Sorted Set Time Series

Redis Sorted Set Time Series best practices

Time series with Sorted Sets (zsets) are the typical way of modeling time series data in Redis. Sorted Sets are made up of unique members with a score all stored under a single key. Using this data type for Sorted Sets means having the score act as some sort of indication of time (often a millisecond precision timestamp, although not always) and the member being the data recorded. The one catch is that, since this is a form of Set, only unique members are allowed and trying to record a time series entry with the same value as a previous member will result in only updating the score. To illustrate this problem, take the following example of recording temperature over time:

Timestamp	Temperature C
1511533205001	21
1511533206001	22
1511533207001	21

If you just added this directly as a Sorted Set using ZADD, you would miss some data points:

ANTI-PATTERN

> ZADD temperature 1511533205001 21
(integer) 1
> ZADD temperature 1511533206001 22
(integer) 1
> ZADD temperature 1511533207001 21
(integer) 0
>

ZRANGEBYSCORE

 temperature -inf +inf WITHSCORES
1) "22"
2) "1511533206001"
3) "21"
4) "1511533207001"

ANTI-PATTERN

Notice how the third ZADD returns a 0 – this indicates that a new member was not added to the sorted set. Then, in the ZRANGEBYSCORE, we can see the that the sorted set only has two entries, …7001 and …6001, with …5001 missing. Why? In this case because both …7001 and …5001 share the same member (21) we only updated the score for the member. Not good!

There are several ways of approaching this problem. The first is to include some sort of random data with sufficient entropy to ensure uniqueness. Let’s examine this method. First, we’ll create a pseudo-random floating point number between 0 (inclusive) and 1 (exclusive) then we’ll add this to our timestamp. For our example, we’ll leave it in decimal form for readability (in a real workload, it would be smart to just convert it back to a raw 8 bytes to save storage space).

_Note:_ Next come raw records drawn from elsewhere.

/-- An INVAL waits: an access of the range has not taken its place, or a SPAN page's entry was dropped less than 4,096 cycles ago. -/
def State.invalWaits (s : State) (src : CmdSrc) (k lo n : Nat) : Bool :=
  s.outstandingIn k lo n || ((look (s.invalTimes src k lo n) (cmdQueue src)).map (fun t => decide (s.cyc < t + 4096))).getD false

theorem execInval_eq (src : CmdSrc) (s : State) : execInval src s = command src 0x02 (fun s0 k _ c =>
    let lo := vaLocal (BitVec.ofNat 64 (opWord c 0))
    if s0.invalWaits src k lo (opWord c 1) then (s0, .stay (fun s => s.dropTlb k lo (opWord c 1) (s0.invalTimes src k lo (opWord c 1))))
    else ((s0.dropTlb k lo (opWord c 1) (s0.invalTimes src k lo (opWord c 1))).modPart k (fun p => { p with invals := del p.invals (cmdQueue src) }),
      .code 0)) s := rfl

theorem State.any_within {s : State} {k lo n : Nat} :
    ((s.part k).tlb.filter (TlbEntry.within lo n)).any (fun e => e.leaf.span) = true ↔
      ∃ e ∈ (s.part k).tlb, (lo < e.vpage * 4096 + 4096 ∧ e.vpage * 4096 < lo + n) ∧ e.leaf.span = true := by
  simp only [List.any_eq_true, List.mem_filter, TlbEntry.within_iff, and_assoc]

theorem inval_done (src : CmdSrc) : Command (.inval src) src 0x02 (fun s0 k _ c done _ _ =>
    let lo := vaLocal (BitVec.ofNat 64 (opWord c 0))
    let inside := fun (e : TlbEntry) => lo < e.vpage * 4096 + 4096 ∧ e.vpage * 4096 < lo + opWord c 1
    s0.outstandingIn k lo (opWord c 1) = false → (∀ e ∈ (s0.part k).tlb, inside e → e.leaf.span = false) →
    (∀ t, look (s0.part k).invals (cmdQueue src) = some t → t + 4096 ≤ s0.cyc) → k < s0.parts.length →
      ∃ t, done t 0 ∧ t.mem = s0.mem ∧ ∀ e, e ∈ (t.part k).tlb ↔ e ∈ (s0.part k).tlb ∧ ¬ inside e) := by
  intro s c hh hc hp _ k seq lo inside ho hs ht hk
  have hgone : (((s.popCmd src).part k).tlb.filter (TlbEntry.within lo (opWord c 1))).any (fun e => e.leaf.span) = false := by
    rw [← Bool.not_eq_true, State.any_within]
    rintro ⟨e, he, hin, hspan⟩
    rw [hs e he hin] at hspan
    cases hspan
  have hinv : (s.popCmd src).invalTimes src k lo (opWord c 1) = ((s.popCmd src).part k).invals := by
    rw [State.invalTimes, hgone]
    rfl
  have hw : (s.popCmd src).invalWaits src k lo (opWord c 1) = false := by
    rw [State.invalWaits, ho, hinv]
    cases hl : look ((s.popCmd src).part k).invals (cmdQueue src) with
    | none => rfl
    | some t => simpa using ht t hl
  simp only [exec_inval, execInval_eq]
  refine ⟨_, command_code hh hc hp (if_neg (ne_of_eq_of_ne hw Bool.false_ne_true)), rfl, fun e => ?_⟩
  exact (iff_of_eq (congrArg (e ∈ ·) (State.part_modPart_kept Part.tlb _ k (by intro _; rfl) k))).trans
    (State.mem_dropTlb hk lo (opWord c 1) _ e)

/-- What the head of a queue depends on. -/
theorem State.headCmd_modPart (s : State) (k : Nat) {f : Part → Part} (hr : ∀ p, (f p).rings = p.rings) (hd : ∀ p, (f p).desc = p.desc)
    (hv : ∀ p, (f p).vfOff = p.vfOff) (src : CmdSrc) : (s.modPart k f).headCmd src = s.headCmd src := by
  cases src with
  | pf => rfl
  | vf j q =>
    simp only [State.headCmd, State.cmdRing, State.takes?, State.part_modPart_kept Part.rings s k hr,
      State.part_modPart_kept Part.desc s k hd, State.part_modPart_kept Part.vfOff s k hv]
    rfl

theorem State.dropTlb_headCmd (s : State) (k lo n : Nat) (invals : List (Nat × Nat)) (src : CmdSrc) :
    (s.dropTlb k lo n invals).headCmd src = s.headCmd src :=
  s.headCmd_modPart k (by intro _; rfl) (by intro _; rfl) (by intro _; rfl) src

theorem inval_waits (s : State) (src : CmdSrc) (c : List Byte) (hh : s.headCmd src = some c) (hc : fieldAt c 0 1 = 0x02)
    (hp : src = .pf → fieldAt c 1 1 < 16 ∧ fieldAt c 2 6 = 0) :
    let k := cmdPart src c
    let lo := vaLocal (BitVec.ofNat 64 (opWord c 0))
    let inside := fun (e : TlbEntry) => lo < e.vpage * 4096 + 4096 ∧ e.vpage * 4096 < lo + opWord c 1
    k < s.parts.length → s.outstandingIn k lo (opWord c 1) = true ∨ (∃ e ∈ (s.part k).tlb, inside e ∧ e.leaf.span = true) →
      ∃ t, exec (.inval src) s = .next t ∧ t.headCmd src = some c ∧ t.mem = s.mem ∧
        ∀ e, e ∈ (t.part k).tlb ↔ e ∈ (s.part k).tlb ∧ ¬ inside e := by
  intro k lo inside hk h
  have htlb : ((s.popCmd src).part k).tlb = (s.part k).tlb := State.popCmd_part_kept Part.tlb (fun _ _ _ => rfl) s src k
  have hout : (s.popCmd src).outstandingIn k lo (opWord c 1) = s.outstandingIn k lo (opWord c 1) := by
    have hw : (s.popCmd src).wgs = s.wgs := by cases src <;> rfl
    rw [State.outstandingIn, hw, State.popCmd_part_kept Part.ctls (fun _ _ _ => rfl) s src k]
    rfl
  have hwait : (s.popCmd src).invalWaits src k lo (opWord c 1) = true := by
    rw [State.invalWaits, hout]
    rcases h with h | h
    · rw [h, Bool.true_or]
    · have hany := State.any_within.mpr (htlb ▸ h)
      rw [State.invalTimes, hany, if_pos rfl, look_put_same]
      simp
  rw [exec_inval, execInval_eq]
  refine ⟨_, command_stay hh hc hp (if_pos hwait), (State.dropTlb_headCmd ..).trans hh, rfl,
    State.mem_dropTlb hk lo (opWord c 1) _⟩
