-- ==== Sys2Proof/WellFormed.lean ====
section
/-! DEFINITION. The five fields of a command word and which of their values are legal
(spec/30_encoding.md R50, R52 to R55). The check is written from the VD, VA and VB columns of R52;
Decode.lean is written from its match and mask table. -/

namespace Sys2Proof

/-- The fields of the one command format (R50), most significant first. -/
structure Cmd where
  rsv : BitVec 12
  vb  : BitVec 4
  va  : BitVec 4
  vd  : BitVec 4
  op  : BitVec 8
deriving DecidableEq, Repr

/-- Which of the fields VD, VA, VB a command reads as a register number (R52). -/
structure FieldUse where
  vd : Bool
  va : Bool
  vb : Bool
deriving DecidableEq, Repr

/-- The VD, VA and VB columns of R52 by opcode; `none` for a reserved opcode (0x0D to 0xFF). -/
def Cmd.fieldUse (op : BitVec 8) : Option FieldUse :=
  match op.toNat with
  | 0x00 => some ⟨false, false, false⟩
  | 0x01 => some ⟨true, false, false⟩
  | 0x02 => some ⟨false, true, false⟩
  | 0x03 => some ⟨true, true, false⟩
  | 0x04 => some ⟨true, true, true⟩
  | 0x05 => some ⟨true, true, true⟩
  | 0x06 => some ⟨false, true, true⟩
  | 0x07 => some ⟨true, true, false⟩
  | 0x08 => some ⟨true, true, false⟩
  | 0x09 => some ⟨false, false, false⟩
  | 0x0A => some ⟨false, false, false⟩
  | 0x0B => some ⟨true, false, false⟩
  | 0x0C => some ⟨false, true, false⟩
  | _    => none

/-- Check of R54: the reserved bits are zero. -/
def Cmd.reservedZero (c : Cmd) : Bool := c.rsv == 0

/-- Check of R55: the opcode is defined. -/
def Cmd.opDefined (c : Cmd) : Bool := (Cmd.fieldUse c.op).isSome

/-- Check of R53: every field the opcode leaves unused is zero. -/
def Cmd.unusedZero (c : Cmd) : Bool :=
  match Cmd.fieldUse c.op with
  | none   => true
  | some u => (u.vd || c.vd == 0) && (u.va || c.va == 0) && (u.vb || c.vb == 0)

/-- A legal command word, by its fields (R53 to R55). -/
def Cmd.wf (c : Cmd) : Bool := c.reservedZero && c.opDefined && c.unusedZero

/-- A register number as its 4-bit field (R51). -/
def VReg.field (r : VReg) : BitVec 4 := BitVec.ofFin r

/-- The fields each command assembles to (R50, R52). -/
def Instr.cmd : Instr → Cmd
  | .nop        => ⟨0, 0, 0, 0, 0x00⟩
  | .vfill d    => ⟨0, 0, 0, VReg.field d, 0x01⟩
  | .vsize a    => ⟨0, 0, VReg.field a, 0, 0x02⟩
  | .vnot d a   => ⟨0, 0, VReg.field a, VReg.field d, 0x03⟩
  | .vand d a b => ⟨0, VReg.field b, VReg.field a, VReg.field d, 0x04⟩
  | .vor d a b  => ⟨0, VReg.field b, VReg.field a, VReg.field d, 0x05⟩
  | .veq a b    => ⟨0, VReg.field b, VReg.field a, 0, 0x06⟩
  | .vxz d a    => ⟨0, 0, VReg.field a, VReg.field d, 0x07⟩
  | .vxw d a    => ⟨0, 0, VReg.field a, VReg.field d, 0x08⟩
  | .bnew       => ⟨0, 0, 0, 0, 0x09⟩
  | .bset       => ⟨0, 0, 0, 0, 0x0A⟩
  | .bbuild d   => ⟨0, 0, 0, VReg.field d, 0x0B⟩
  | .vrdw a     => ⟨0, 0, VReg.field a, 0, 0x0C⟩

/-- An instruction is well formed when its fields are a legal command. By its types every `Instr` is
(`Sys2Proof.Laws.Legal`); a `Cmd` need not be. -/
def Instr.wf (i : Instr) : Bool := i.cmd.wf

end Sys2Proof
end

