-- ==== Sys2Proof/Laws/Encoding.lean ====
section
/-! SUPPORT. The fields of an assembled word are the fields assembled, and a word is its fields. -/

namespace Sys2Proof

theorem Cmd.ofWord_toWord (c : Cmd) : Cmd.ofWord c.toWord = c := by
  obtain ⟨rsv, vb, va, vd, op⟩ := c
  simp only [Cmd.ofWord, Cmd.toWord, Cmd.mk.injEq]
  refine ⟨?_, ?_, ?_, ?_, ?_⟩ <;>
    exact BitVec.eq_of_getLsbD_eq fun i hi => by
      simp only [BitVec.getLsbD_extractLsb', BitVec.getLsbD_append]
      grind

theorem Cmd.toWord_ofWord (x : Word) : (Cmd.ofWord x).toWord = x := by
  refine BitVec.eq_of_getLsbD_eq fun i hi => ?_
  simp only [Cmd.ofWord, Cmd.toWord, BitVec.getLsbD_extractLsb', BitVec.getLsbD_append]
  grind

end Sys2Proof
end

> ZADD temperature2 1511533205001 21:1511533205001.2583
(integer) 1
> ZADD temperature2 1511533206001 22:1511533206001.941678
(integer) 1
> ZADD temperature2 1511533207001 21:1511533207001.732015
(integer) 1
> ZRANGEBYSCORE temperature2 -inf +inf WITHSCORES
1) "21:1511533205001.2583"
2) "1511533205001"
3) "22:1511533206001.941678"
4) "1511533206001"
5) "21:1511533207001.732015"
6) "1511533207001"

As you can see, all ZADDs are returning 1s indicating new additions and the ZRANGEBYSCORE returns all the values. This is workable method, however it is not very efficient with wasted bytes to ensure uniqueness which adds to storage overhead. For most use cases, the uniqueness will be just discarded by your application. It should be noted that adding uniqueness obviously would not be needed if your data would already be unique (for example, some data that includes a UUID).

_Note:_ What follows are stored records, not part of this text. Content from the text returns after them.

theorem Vec.toNat_lt (v : Vec) : v.toNat < 2 ^ v.size :=
  Nat.lt_pow_two_of_testBit _ fun i hi => by rw [v.testBit_toNat, Vec.bit_of_size_le hi]

/-- A vector reads as `x` if its bits are the digits of `x` and `x` has no further ones. -/
theorem Vec.toNat_eq_of_testBit {v : Vec} {x : Nat} (hx : x < 2 ^ v.size)
    (h : ∀ i < v.size, v.bit i = x.testBit i) : v.toNat = x := by
  refine Nat.eq_of_testBit_eq fun i => ?_
  rw [v.testBit_toNat]
  rcases lt_or_ge i v.size with hi | hi
  · exact h i hi
  · have hlt : x < 2 ^ i := hx.trans_le (Nat.pow_le_pow_right (by decide) hi)
    rw [Vec.bit_of_size_le hi, Nat.testBit_lt_two_pow hlt]

theorem sum_testBit (x n : Nat) :
    ∑ i ∈ Finset.range n, (x.testBit i).toNat * 2 ^ i = x % 2 ^ n := by
  induction n with
  | zero => rw [Finset.sum_range_zero, pow_zero, Nat.mod_one]
  | succ n ih =>
    rw [Finset.sum_range_succ, ih, Nat.mod_pow_succ, Nat.toNat_testBit, Nat.mul_comm]

theorem Vec.toNat_eq_sum (v : Vec) :
    v.toNat = ∑ i ∈ Finset.range v.size, (v.bit i).toNat * 2 ^ i := by
  simp only [← v.testBit_toNat]
  rw [sum_testBit, Nat.mod_eq_of_lt v.toNat_lt]

/-- R82 law 2. -/
theorem toNat_extractZ_right (v : Vec) (k : Nat) :
    (extractZ v k v.size).toNat = v.toNat / 2 ^ k := by
  have hsize : (extractZ v k v.size).size = v.size := size_extractZ v.size_mod
  refine Vec.toNat_eq_of_testBit ?_ fun i hi => ?_
  · rw [hsize]
    exact (Nat.div_le_self _ _).trans_lt v.toNat_lt
  · rw [hsize] at hi
    rw [Nat.testBit_div_two_pow, v.testBit_toNat]
    exact bit_extractZ v.size_mod hi (by omega)

/-- R82 law 3. -/
theorem toNat_extractZ_left (v : Vec) (k : Nat) :
    (extractZ v (-k) v.size).toNat = v.toNat * 2 ^ k % 2 ^ v.size := by
  have hsize : (extractZ v (-k) v.size).size = v.size := size_extractZ v.size_mod
  refine Vec.toNat_eq_of_testBit ?_ fun i hi => ?_
  · rw [hsize]
    exact Nat.mod_lt _ (by positivity)
  · rw [hsize] at hi
    rw [Nat.testBit_mod_two_pow, Nat.testBit_mul_two_pow, v.testBit_toNat, decide_eq_true hi,
      Bool.true_and]
    by_cases hk : k ≤ i
    · rw [decide_eq_true hk, Bool.true_and]
      exact bit_extractZ v.size_mod hi (by omega)
    · rw [decide_eq_false hk, Bool.false_and]
      exact bit_extractZ_of_neg v.size_mod hi (by omega)

/-! ## Rotation -/

/-- The integer `x` of `n` bits rotated right by `r` (R82 law 4). -/
def rotateRight (n x r : Nat) : Nat := x / 2 ^ r + x % 2 ^ r * 2 ^ (n - r)

section rotateRight
variable {n x r : Nat} (hx : x < 2 ^ n) (hr : r < n)
include hx hr

theorem testBit_rotateRight (i : Nat) : (rotateRight n x r).testBit i =
    if i < n - r then x.testBit (i + r) else (x % 2 ^ r).testBit (i - (n - r)) := by
  have hhigh : x / 2 ^ r < 2 ^ (n - r) := by
    rwa [Nat.div_lt_iff_lt_mul (by positivity), ← pow_add, Nat.sub_add_cancel hr.le]
  rw [rotateRight, Nat.add_comm, Nat.mul_comm, Nat.testBit_two_pow_mul_add _ hhigh,
    Nat.testBit_div_two_pow]

theorem rotateRight_lt : rotateRight n x r < 2 ^ n :=
  Nat.lt_pow_two_of_testBit _ fun i hi => by
    rw [testBit_rotateRight hx hr, if_neg (by omega), Nat.testBit_mod_two_pow,
      decide_eq_false (by omega), Bool.false_and]

end rotateRight

/-- R82 law 4: the low bits of the window are those from `r` up, and after them the window wraps. -/
theorem toNat_extractW (v : Vec) {k q : Int} {r : Nat} (hr : r < v.size) (hk : k = v.size * q + r) :
    (extractW v k v.size).toNat = rotateRight v.size v.toNat r := by
  have hsize : (extractW v k v.size).size = v.size := size_extractW v.size_mod
  refine Vec.toNat_eq_of_testBit ?_ fun i hi => ?_
  · rw [hsize]
    exact rotateRight_lt v.toNat_lt hr
  rw [hsize] at hi
  rw [testBit_rotateRight v.toNat_lt hr]
  split
  · next hlow =>
    rw [v.testBit_toNat]
    exact bit_extractW_of_residue (q := q) v.size_mod hi (by omega) (by omega)
  · next hwrap =>
    have hs : i - (v.size - r) < r := by omega
    rw [Nat.testBit_mod_two_pow, decide_eq_true hs, Bool.true_and, v.testBit_toNat]
    refine bit_extractW_of_residue (q := q + 1) v.size_mod hi (hs.trans hr) ?_
    rw [hk, Int.mul_add, Int.mul_one]
    omega

end Sys2Proof.Machine

open Sys2Proof Sys2Proof.Machine
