-- ==== Sys2Proof/Machine/Dispatch.lean ====
section
/-! DEFINITION. `execute(ins)` of the execution cycle (rule R46): one arm per instruction. -/

namespace Sys2Proof.Machine

def exec (i : Instr) (s : State) : Host.Outcome State Fault Refusal :=
  match i with
  | .nop => Sys2Proof.Machine.execNop s
  | .mov rd imm => Sys2Proof.Machine.execMov rd imm s
  | .add rd ra rb => Sys2Proof.Machine.execAdd rd ra rb s
  | .sub rd ra rb => Sys2Proof.Machine.execSub rd ra rb s
  | .mul rd ra rb => Sys2Proof.Machine.execMul rd ra rb s
  | .div rd ra rb => Sys2Proof.Machine.execDiv rd ra rb s
  | .print => Sys2Proof.Machine.execPrint s
  | .printr => Sys2Proof.Machine.execPrintr s
  | .copy rd rs => Sys2Proof.Machine.execCopy rd rs s
  | .beq ra rb rt => Sys2Proof.Machine.execBeq ra rb rt s
  | .bne ra rb rt => Sys2Proof.Machine.execBne ra rb rt s
  | .j rt => Sys2Proof.Machine.execJ rt s
  | .rj rt => Sys2Proof.Machine.execRj rt s
  | .write rd ins => Sys2Proof.Machine.execWrite rd ins s
  | .halt => Sys2Proof.Machine.execHalt s

end Sys2Proof.Machine
end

With this method you have access to all the sorted set methods to allow for analysis and manipulation:

ZRANGEBYSCORE allows you to get a specific slice between two timestamps
(ZREVRANGEBYSCORE for descending ordering)
ZREMRANGEBYSCORE allows for removal of a specific range of timestamps
ZCOUNT the number of items between a range of timestamps
ZINTERSTORE‡ allows you to intersect two time-series data sets and save it in a new key
ZUNIONSTORE‡ allows you to combine two time-series data sets and save it in a new key. It can also be used to duplicate a sorted set.

‡ ZINTERSTORE and ZUNIONSTORE are multi-key operations. Care should be taken when working in a sharded environment to make sure that your new key ends up on the same shard, otherwise these commands will end in an error.